---------- Records shown ----------

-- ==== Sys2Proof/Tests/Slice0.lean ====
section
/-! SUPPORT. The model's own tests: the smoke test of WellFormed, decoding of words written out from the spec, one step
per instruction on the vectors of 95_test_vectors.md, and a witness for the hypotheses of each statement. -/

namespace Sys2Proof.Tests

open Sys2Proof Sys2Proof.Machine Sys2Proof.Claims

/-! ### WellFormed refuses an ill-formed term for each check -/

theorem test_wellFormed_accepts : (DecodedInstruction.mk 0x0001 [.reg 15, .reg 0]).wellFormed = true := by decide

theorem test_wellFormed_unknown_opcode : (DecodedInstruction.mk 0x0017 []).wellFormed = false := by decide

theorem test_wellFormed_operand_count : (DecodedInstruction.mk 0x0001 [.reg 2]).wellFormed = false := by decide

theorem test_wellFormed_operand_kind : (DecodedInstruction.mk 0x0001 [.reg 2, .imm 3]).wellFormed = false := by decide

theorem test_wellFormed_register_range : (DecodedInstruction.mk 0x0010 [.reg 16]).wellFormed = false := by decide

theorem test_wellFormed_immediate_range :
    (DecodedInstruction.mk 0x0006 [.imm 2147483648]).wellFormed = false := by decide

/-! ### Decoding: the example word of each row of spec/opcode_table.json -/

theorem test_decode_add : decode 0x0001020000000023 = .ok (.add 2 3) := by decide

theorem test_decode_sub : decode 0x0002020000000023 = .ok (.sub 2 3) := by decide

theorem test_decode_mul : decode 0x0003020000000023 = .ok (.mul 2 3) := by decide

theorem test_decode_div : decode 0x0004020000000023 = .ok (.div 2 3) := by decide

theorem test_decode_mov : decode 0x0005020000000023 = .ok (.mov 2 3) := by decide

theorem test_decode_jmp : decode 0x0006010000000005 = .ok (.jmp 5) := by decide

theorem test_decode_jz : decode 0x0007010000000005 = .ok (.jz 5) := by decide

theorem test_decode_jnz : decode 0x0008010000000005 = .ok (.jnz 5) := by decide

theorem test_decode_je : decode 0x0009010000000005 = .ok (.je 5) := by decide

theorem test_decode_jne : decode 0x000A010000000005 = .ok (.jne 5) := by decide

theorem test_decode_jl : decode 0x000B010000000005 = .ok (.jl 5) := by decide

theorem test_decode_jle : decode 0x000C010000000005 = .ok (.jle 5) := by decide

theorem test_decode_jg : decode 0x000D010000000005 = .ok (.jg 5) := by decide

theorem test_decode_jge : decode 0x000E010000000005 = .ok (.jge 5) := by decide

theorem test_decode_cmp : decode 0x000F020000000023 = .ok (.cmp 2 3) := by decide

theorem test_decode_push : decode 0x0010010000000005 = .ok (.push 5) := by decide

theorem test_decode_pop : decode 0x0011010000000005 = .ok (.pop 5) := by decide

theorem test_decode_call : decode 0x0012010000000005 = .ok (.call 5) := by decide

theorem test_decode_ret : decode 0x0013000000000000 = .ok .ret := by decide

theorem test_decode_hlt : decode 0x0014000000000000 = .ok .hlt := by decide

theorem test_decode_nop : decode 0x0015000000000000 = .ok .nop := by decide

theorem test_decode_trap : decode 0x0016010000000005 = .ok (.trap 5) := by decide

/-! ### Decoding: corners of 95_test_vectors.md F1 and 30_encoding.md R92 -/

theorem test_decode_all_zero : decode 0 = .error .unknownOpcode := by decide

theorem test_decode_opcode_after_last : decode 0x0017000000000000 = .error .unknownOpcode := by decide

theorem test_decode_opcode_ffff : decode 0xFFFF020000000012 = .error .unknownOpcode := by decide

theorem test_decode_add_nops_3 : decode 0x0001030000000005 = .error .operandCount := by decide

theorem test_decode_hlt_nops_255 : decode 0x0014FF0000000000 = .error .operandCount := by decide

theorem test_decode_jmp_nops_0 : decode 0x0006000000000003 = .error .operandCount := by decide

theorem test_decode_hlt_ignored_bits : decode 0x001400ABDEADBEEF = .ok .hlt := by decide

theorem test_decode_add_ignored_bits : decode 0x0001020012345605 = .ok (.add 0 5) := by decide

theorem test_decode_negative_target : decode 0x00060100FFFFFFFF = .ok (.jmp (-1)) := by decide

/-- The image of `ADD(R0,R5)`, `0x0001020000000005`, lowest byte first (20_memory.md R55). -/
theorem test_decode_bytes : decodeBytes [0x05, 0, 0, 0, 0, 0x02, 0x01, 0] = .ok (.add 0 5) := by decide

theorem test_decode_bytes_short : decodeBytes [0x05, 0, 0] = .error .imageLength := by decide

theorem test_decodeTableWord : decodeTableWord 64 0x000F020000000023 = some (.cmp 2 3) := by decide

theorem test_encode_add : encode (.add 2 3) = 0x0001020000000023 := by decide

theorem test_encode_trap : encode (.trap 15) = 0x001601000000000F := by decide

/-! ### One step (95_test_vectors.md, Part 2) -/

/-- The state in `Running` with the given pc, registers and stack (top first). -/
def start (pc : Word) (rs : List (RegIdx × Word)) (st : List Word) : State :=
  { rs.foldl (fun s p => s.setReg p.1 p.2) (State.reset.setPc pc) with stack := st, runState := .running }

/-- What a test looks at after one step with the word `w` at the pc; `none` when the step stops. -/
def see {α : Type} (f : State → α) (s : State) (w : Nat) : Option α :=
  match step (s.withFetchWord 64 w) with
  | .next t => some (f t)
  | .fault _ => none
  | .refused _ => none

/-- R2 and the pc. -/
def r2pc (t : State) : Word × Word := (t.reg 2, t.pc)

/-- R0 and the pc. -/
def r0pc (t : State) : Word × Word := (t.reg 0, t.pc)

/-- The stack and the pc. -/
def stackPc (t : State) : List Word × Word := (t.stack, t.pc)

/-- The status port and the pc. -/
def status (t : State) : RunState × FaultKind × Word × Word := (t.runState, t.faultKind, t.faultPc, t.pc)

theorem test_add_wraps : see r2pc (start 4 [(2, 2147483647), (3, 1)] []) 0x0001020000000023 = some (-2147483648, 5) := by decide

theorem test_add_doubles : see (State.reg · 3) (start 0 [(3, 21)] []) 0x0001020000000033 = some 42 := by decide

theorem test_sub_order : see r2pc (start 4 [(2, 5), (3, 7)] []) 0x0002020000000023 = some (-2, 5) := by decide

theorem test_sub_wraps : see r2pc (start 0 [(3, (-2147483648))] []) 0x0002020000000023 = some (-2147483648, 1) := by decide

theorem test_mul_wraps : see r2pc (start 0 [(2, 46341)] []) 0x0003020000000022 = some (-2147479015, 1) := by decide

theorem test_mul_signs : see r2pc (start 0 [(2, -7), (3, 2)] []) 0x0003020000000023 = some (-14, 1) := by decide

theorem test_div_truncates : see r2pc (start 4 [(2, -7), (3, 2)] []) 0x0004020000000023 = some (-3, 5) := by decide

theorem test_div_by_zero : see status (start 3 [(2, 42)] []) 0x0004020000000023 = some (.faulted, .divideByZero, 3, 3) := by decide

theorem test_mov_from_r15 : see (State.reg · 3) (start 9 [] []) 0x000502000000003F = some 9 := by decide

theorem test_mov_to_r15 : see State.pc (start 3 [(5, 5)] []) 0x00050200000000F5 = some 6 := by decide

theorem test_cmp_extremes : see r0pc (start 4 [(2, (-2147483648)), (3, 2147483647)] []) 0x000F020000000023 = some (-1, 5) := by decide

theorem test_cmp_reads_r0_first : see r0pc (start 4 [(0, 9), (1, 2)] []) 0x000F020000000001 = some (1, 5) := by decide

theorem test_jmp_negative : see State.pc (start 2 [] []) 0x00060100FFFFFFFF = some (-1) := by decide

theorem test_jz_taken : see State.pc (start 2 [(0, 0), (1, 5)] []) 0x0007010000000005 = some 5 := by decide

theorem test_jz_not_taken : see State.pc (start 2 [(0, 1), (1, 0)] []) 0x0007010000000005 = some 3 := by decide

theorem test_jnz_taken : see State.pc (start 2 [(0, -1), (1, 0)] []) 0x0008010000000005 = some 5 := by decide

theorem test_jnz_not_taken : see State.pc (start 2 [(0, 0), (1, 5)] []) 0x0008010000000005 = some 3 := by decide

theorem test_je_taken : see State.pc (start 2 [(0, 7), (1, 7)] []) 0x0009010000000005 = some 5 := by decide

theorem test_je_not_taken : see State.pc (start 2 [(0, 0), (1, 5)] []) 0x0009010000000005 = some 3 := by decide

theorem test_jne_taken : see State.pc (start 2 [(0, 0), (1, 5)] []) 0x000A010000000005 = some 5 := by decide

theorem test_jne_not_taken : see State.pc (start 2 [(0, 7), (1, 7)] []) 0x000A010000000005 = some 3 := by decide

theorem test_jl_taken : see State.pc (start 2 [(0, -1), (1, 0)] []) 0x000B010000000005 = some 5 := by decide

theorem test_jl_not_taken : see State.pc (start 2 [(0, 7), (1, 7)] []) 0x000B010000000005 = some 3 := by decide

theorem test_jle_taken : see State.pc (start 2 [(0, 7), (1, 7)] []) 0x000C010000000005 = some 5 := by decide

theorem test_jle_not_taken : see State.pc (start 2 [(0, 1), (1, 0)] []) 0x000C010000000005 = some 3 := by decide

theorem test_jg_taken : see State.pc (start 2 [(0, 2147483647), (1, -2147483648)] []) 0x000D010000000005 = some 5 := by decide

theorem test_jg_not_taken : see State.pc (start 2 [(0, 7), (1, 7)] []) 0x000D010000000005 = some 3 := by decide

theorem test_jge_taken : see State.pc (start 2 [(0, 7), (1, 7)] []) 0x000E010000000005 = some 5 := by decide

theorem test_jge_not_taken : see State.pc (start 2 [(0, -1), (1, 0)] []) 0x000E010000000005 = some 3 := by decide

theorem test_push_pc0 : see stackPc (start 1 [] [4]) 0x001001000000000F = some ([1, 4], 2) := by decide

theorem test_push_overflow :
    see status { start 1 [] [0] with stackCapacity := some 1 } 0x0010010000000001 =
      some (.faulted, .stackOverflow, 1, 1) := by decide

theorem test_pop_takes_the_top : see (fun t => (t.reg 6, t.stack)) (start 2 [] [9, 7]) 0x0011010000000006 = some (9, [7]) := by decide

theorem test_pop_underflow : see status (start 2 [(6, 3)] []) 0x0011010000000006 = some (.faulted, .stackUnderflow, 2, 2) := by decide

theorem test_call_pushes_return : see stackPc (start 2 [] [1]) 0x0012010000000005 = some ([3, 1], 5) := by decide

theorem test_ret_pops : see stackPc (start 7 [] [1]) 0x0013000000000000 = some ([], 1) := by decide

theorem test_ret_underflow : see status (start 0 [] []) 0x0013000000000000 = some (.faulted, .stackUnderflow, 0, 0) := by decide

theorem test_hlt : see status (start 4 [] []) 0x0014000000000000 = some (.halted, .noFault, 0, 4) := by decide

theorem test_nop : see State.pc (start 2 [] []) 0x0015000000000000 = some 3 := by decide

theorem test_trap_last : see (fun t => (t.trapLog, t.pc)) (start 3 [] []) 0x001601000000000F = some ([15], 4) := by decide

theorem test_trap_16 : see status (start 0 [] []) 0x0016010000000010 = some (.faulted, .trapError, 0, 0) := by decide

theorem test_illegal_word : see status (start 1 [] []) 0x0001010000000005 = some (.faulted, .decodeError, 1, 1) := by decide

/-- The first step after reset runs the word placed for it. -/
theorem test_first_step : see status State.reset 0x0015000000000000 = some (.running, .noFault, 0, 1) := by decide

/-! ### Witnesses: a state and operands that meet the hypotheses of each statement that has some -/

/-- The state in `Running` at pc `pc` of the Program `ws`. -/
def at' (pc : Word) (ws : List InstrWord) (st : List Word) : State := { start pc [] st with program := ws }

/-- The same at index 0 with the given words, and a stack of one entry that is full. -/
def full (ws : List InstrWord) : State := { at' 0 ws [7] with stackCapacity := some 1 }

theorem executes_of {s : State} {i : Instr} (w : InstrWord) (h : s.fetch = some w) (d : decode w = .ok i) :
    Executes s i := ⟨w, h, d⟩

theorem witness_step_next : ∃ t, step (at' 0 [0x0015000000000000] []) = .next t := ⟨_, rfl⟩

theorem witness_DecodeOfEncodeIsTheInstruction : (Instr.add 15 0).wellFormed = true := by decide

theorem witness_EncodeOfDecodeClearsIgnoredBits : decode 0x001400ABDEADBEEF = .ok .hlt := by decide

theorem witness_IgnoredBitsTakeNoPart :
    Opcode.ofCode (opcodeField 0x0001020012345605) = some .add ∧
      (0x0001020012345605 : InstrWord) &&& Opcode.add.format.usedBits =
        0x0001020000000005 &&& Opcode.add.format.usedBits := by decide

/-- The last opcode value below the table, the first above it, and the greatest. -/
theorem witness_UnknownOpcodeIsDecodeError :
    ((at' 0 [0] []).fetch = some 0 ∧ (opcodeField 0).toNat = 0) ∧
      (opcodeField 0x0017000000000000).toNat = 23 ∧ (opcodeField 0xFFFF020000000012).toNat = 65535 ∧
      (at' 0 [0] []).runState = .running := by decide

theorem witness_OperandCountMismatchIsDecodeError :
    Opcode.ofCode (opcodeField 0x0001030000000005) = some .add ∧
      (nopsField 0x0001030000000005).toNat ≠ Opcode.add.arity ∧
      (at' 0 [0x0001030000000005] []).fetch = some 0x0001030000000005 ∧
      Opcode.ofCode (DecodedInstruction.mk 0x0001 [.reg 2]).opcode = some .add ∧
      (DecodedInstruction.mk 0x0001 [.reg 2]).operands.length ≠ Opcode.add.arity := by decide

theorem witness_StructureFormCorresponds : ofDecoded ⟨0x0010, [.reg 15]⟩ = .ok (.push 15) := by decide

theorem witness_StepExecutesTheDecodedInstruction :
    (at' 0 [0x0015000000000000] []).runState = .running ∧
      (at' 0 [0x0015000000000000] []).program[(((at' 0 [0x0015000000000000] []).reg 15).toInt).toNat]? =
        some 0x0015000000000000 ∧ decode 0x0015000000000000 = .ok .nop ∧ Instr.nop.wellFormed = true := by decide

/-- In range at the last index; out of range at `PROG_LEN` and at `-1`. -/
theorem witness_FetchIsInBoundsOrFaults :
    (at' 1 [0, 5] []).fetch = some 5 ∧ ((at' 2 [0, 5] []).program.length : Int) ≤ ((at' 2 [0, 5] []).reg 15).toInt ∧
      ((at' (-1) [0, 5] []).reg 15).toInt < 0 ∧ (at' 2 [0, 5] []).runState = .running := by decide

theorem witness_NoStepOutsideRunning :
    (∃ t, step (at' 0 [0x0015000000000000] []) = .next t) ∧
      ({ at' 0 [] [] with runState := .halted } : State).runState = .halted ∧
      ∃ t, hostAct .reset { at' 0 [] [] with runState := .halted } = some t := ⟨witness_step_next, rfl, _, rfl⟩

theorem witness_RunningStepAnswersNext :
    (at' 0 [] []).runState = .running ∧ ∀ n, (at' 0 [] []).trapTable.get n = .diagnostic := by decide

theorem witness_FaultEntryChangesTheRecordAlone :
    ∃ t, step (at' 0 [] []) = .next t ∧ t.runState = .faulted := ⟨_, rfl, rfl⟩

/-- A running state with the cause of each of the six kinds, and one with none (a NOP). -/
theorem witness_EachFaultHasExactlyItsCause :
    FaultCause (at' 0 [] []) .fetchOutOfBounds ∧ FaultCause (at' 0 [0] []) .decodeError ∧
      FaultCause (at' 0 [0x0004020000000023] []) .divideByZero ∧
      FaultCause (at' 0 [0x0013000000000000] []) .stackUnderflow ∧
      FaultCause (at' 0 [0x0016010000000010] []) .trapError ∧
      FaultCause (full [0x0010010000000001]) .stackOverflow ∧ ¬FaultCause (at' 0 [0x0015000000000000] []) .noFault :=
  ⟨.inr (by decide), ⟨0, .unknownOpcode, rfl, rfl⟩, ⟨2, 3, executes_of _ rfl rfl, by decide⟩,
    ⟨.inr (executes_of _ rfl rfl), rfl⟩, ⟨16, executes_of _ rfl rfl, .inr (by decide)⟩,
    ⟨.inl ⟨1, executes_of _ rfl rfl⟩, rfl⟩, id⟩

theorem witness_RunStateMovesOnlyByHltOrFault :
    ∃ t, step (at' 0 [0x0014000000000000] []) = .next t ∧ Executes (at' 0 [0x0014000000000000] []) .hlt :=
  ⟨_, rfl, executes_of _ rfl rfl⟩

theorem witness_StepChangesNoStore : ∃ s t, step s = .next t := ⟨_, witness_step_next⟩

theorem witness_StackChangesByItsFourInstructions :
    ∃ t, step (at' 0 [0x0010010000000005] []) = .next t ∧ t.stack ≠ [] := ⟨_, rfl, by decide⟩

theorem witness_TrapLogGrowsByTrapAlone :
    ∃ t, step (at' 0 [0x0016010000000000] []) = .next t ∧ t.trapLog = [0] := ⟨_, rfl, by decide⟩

----------

> Problem to work on
Copy out only the lines above from the one with "theorem test_jg_not_taken : see" to the one with "theorem test_jge_not_taken : see", inclusive, exactly as they stand.

> Task result
theorem test_jg_not_taken : see State.pc (start 2 [(0, 7), (1, 7)] []) 0x000D010000000005 = some 3 := by decide

theorem test_jge_taken : see State.pc (start 2 [(0, 7), (1, 7)] []) 0x000E010000000005 = some 5 := by decide

theorem test_jge_not_taken : see State.pc (start 2 [(0, -1), (1, 0)] []) 0x000E010000000005 = some 3 := by decide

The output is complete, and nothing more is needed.